[Task data]

/-! ## setResult -/

@[simp] theorem wst_setResult (s : State) (i : FileId) (n : Nat) : (setResult i n s).wst = s.wst := rfl
@[simp] theorem rst_setResult (s : State) (i : FileId) (n : Nat) : (setResult i n s).rst = s.rst := rfl
@[simp] theorem pc_setResult (s : State) (i : FileId) (n : Nat) : (setResult i n s).pc = s.pc := rfl
@[simp] theorem mem_setResult (s : State) (i : FileId) (n : Nat) : (setResult i n s).mem = s.mem := rfl
@[simp] theorem fd0_setResult (s : State) (i : FileId) (n : Nat) : (setResult i n s).fd0 = s.fd0 := rfl
@[simp] theorem fd1_setResult (s : State) (i : FileId) (n : Nat) : (setResult i n s).fd1 = s.fd1 := rfl
@[simp] theorem timeSource_setResult (s : State) (i : FileId) (n : Nat) : (setResult i n s).timeSource = s.timeSource := rfl
@[simp] theorem event_setResult (s : State) (i : FileId) (n : Nat) : (setResult i n s).event = s.event := rfl
@[simp] theorem params_setResult (s : State) (i : FileId) (n : Nat) : (setResult i n s).params = s.params := rfl
@[simp] theorem outside_setResult (s : State) (i : FileId) (n : Nat) : (setResult i n s).outside = s.outside := rfl

/-! ## copyToTarget -/

@[simp] theorem wst_copyToTarget (s : State) (i : FileId) (bytes : Bytes) : (copyToTarget i bytes s).wst = s.wst := rfl
@[simp] theorem rst_copyToTarget (s : State) (i : FileId) (bytes : Bytes) : (copyToTarget i bytes s).rst = s.rst := rfl
@[simp] theorem pc_copyToTarget (s : State) (i : FileId) (bytes : Bytes) : (copyToTarget i bytes s).pc = s.pc := rfl
@[simp] theorem port_copyToTarget (s : State) (i : FileId) (bytes : Bytes) : (copyToTarget i bytes s).port = s.port := rfl
@[simp] theorem fd0_copyToTarget (s : State) (i : FileId) (bytes : Bytes) : (copyToTarget i bytes s).fd0 = s.fd0 := rfl
@[simp] theorem fd1_copyToTarget (s : State) (i : FileId) (bytes : Bytes) : (copyToTarget i bytes s).fd1 = s.fd1 := rfl
@[simp] theorem timeSource_copyToTarget (s : State) (i : FileId) (bytes : Bytes) : (copyToTarget i bytes s).timeSource = s.timeSource := rfl
@[simp] theorem event_copyToTarget (s : State) (i : FileId) (bytes : Bytes) : (copyToTarget i bytes s).event = s.event := rfl
@[simp] theorem params_copyToTarget (s : State) (i : FileId) (bytes : Bytes) : (copyToTarget i bytes s).params = s.params := rfl
@[simp] theorem outside_copyToTarget (s : State) (i : FileId) (bytes : Bytes) : (copyToTarget i bytes s).outside = s.outside := rfl

/-! ## storePort -/

@[simp] theorem wst_storePort (s : State) (p b : Byte) : (storePort p b s).wst = s.wst := rfl
@[simp] theorem rst_storePort (s : State) (p b : Byte) : (storePort p b s).rst = s.rst := rfl
@[simp] theorem pc_storePort (s : State) (p b : Byte) : (storePort p b s).pc = s.pc := rfl
@[simp] theorem mem_storePort (s : State) (p b : Byte) : (storePort p b s).mem = s.mem := rfl
@[simp] theorem fd0_storePort (s : State) (p b : Byte) : (storePort p b s).fd0 = s.fd0 := rfl
@[simp] theorem fd1_storePort (s : State) (p b : Byte) : (storePort p b s).fd1 = s.fd1 := rfl
@[simp] theorem timeSource_storePort (s : State) (p b : Byte) : (storePort p b s).timeSource = s.timeSource := rfl
@[simp] theorem event_storePort (s : State) (p b : Byte) : (storePort p b s).event = s.event := rfl
@[simp] theorem params_storePort (s : State) (p b : Byte) : (storePort p b s).params = s.params := rfl
@[simp] theorem outside_storePort (s : State) (p b : Byte) : (storePort p b s).outside = s.outside := rfl

/-! ## Stacks -/

@[simp] theorem stack_wst (s : State) : s.stack .wst = s.wst := rfl

@[simp] theorem stack_rst (s : State) : s.stack .rst = s.rst := rfl

@[simp] theorem stack_setStack_self (s : State) (S : StackId) (st : Stack) : (s.setStack S st).stack S = st := by
  cases S <;> rfl

theorem stack_setStack_of_ne (s : State) {S T : StackId} (st : Stack) (h : T ≠ S) :
    (s.setStack S st).stack T = s.stack T := by
  cases S <;> cases T <;> first | rfl | exact absurd rfl h

@[simp] theorem setStack_setStack (s : State) (S : StackId) (st st' : Stack) :
    (s.setStack S st).setStack S st' = s.setStack S st' := by
  cases S <;> rfl

@[simp] theorem setStack_stack (s : State) (S : StackId) : s.setStack S (s.stack S) = s := by
  cases S <;> rfl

[/Task data]

▶ **Assignment**: Nothing in the records may be left out; reproduce them exactly.

▶ **Result below**:
/-! ## setResult -/

@[simp] theorem wst_setResult (s : State) (i : FileId) (n : Nat) : (setResult i n s).wst = s.wst := rfl
@[simp] theorem rst_setResult (s : State) (i : FileId) (n : Nat) : (setResult i n s).rst = s.rst := rfl
@[simp] theorem pc_setResult (s : State) (i : FileId) (n : Nat) : (setResult i n s).pc = s.pc := rfl
@[simp] theorem mem_setResult (s : State) (i : FileId) (n : Nat) : (setResult i n s).mem = s.mem := rfl
@[simp] theorem fd0_setResult (s : State) (i : FileId) (n : Nat) : (setResult i n s).fd0 = s.fd0 := rfl
@[simp] theorem fd1_setResult (s : State) (i : FileId) (n : Nat) : (setResult i n s).fd1 = s.fd1 := rfl
@[simp] theorem timeSource_setResult (s : State) (i : FileId) (n : Nat) : (setResult i n s).timeSource = s.timeSource := rfl
@[simp] theorem event_setResult (s : State) (i : FileId) (n : Nat) : (setResult i n s).event = s.event := rfl
@[simp] theorem params_setResult (s : State) (i : FileId) (n : Nat) : (setResult i n s).params = s.params := rfl
@[simp] theorem outside_setResult (s : State) (i : FileId) (n : Nat) : (setResult i n s).outside = s.outside := rfl

/-! ## copyToTarget -/

@[simp] theorem wst_copyToTarget (s : State) (i : FileId) (bytes : Bytes) : (copyToTarget i bytes s).wst = s.wst := rfl
@[simp] theorem rst_copyToTarget (s : State) (i : FileId) (bytes : Bytes) : (copyToTarget i bytes s).rst = s.rst := rfl
@[simp] theorem pc_copyToTarget (s : State) (i : FileId) (bytes : Bytes) : (copyToTarget i bytes s).pc = s.pc := rfl
@[simp] theorem port_copyToTarget (s : State) (i : FileId) (bytes : Bytes) : (copyToTarget i bytes s).port = s.port := rfl
@[simp] theorem fd0_copyToTarget (s : State) (i : FileId) (bytes : Bytes) : (copyToTarget i bytes s).fd0 = s.fd0 := rfl
@[simp] theorem fd1_copyToTarget (s : State) (i : FileId) (bytes : Bytes) : (copyToTarget i bytes s).fd1 = s.fd1 := rfl
@[simp] theorem timeSource_copyToTarget (s : State) (i : FileId) (bytes : Bytes) : (copyToTarget i bytes s).timeSource = s.timeSource := rfl
@[simp] theorem event_copyToTarget (s : State) (i : FileId) (bytes : Bytes) : (copyToTarget i bytes s).event = s.event := rfl
@[simp] theorem params_copyToTarget (s : State) (i : FileId) (bytes : Bytes) : (copyToTarget i bytes s).params = s.params := rfl
@[simp] theorem outside_copyToTarget (s : State) (i : FileId) (bytes : Bytes) : (copyToTarget i bytes s).outside = s.outside := rfl

/-! ## storePort -/

@[simp] theorem wst_storePort (s : State) (p b : Byte) : (storePort p b s).wst = s.wst := rfl
@[simp] theorem rst_storePort (s : State) (p b : Byte) : (storePort p b s).rst = s.rst := rfl
@[simp] theorem pc_storePort (s : State) (p b : Byte) : (storePort p b s).pc = s.pc := rfl
@[simp] theorem mem_storePort (s : State) (p b : Byte) : (storePort p b s).mem = s.mem := rfl
@[simp] theorem fd0_storePort (s : State) (p b : Byte) : (storePort p b s).fd0 = s.fd0 := rfl
@[simp] theorem fd1_storePort (s : State) (p b : Byte) : (storePort p b s).fd1 = s.fd1 := rfl
@[simp] theorem timeSource_storePort (s : State) (p b : Byte) : (storePort p b s).timeSource = s.timeSource := rfl
@[simp] theorem event_storePort (s : State) (p b : Byte) : (storePort p b s).event = s.event := rfl
@[simp] theorem params_storePort (s : State) (p b : Byte) : (storePort p b s).params = s.params := rfl
@[simp] theorem outside_storePort (s : State) (p b : Byte) : (storePort p b s).outside = s.outside := rfl

/-! ## Stacks -/

@[simp] theorem stack_wst (s : State) : s.stack .wst = s.wst := rfl

@[simp] theorem stack_rst (s : State) : s.stack .rst = s.rst := rfl

@[simp] theorem stack_setStack_self (s : State) (S : StackId) (st : Stack) : (s.setStack S st).stack S = st := by
  cases S <;> rfl

theorem stack_setStack_of_ne (s : State) {S T : StackId} (st : Stack) (h : T ≠ S) :
    (s.setStack S st).stack T = s.stack T := by
  cases S <;> cases T <;> first | rfl | exact absurd rfl h

@[simp] theorem setStack_setStack (s : State) (S : StackId) (st st' : Stack) :
    (s.setStack S st).setStack S st' = s.setStack S st' := by
  cases S <;> rfl

@[simp] theorem setStack_stack (s : State) (S : StackId) : s.setStack S (s.stack S) = s := by
  cases S <;> rfl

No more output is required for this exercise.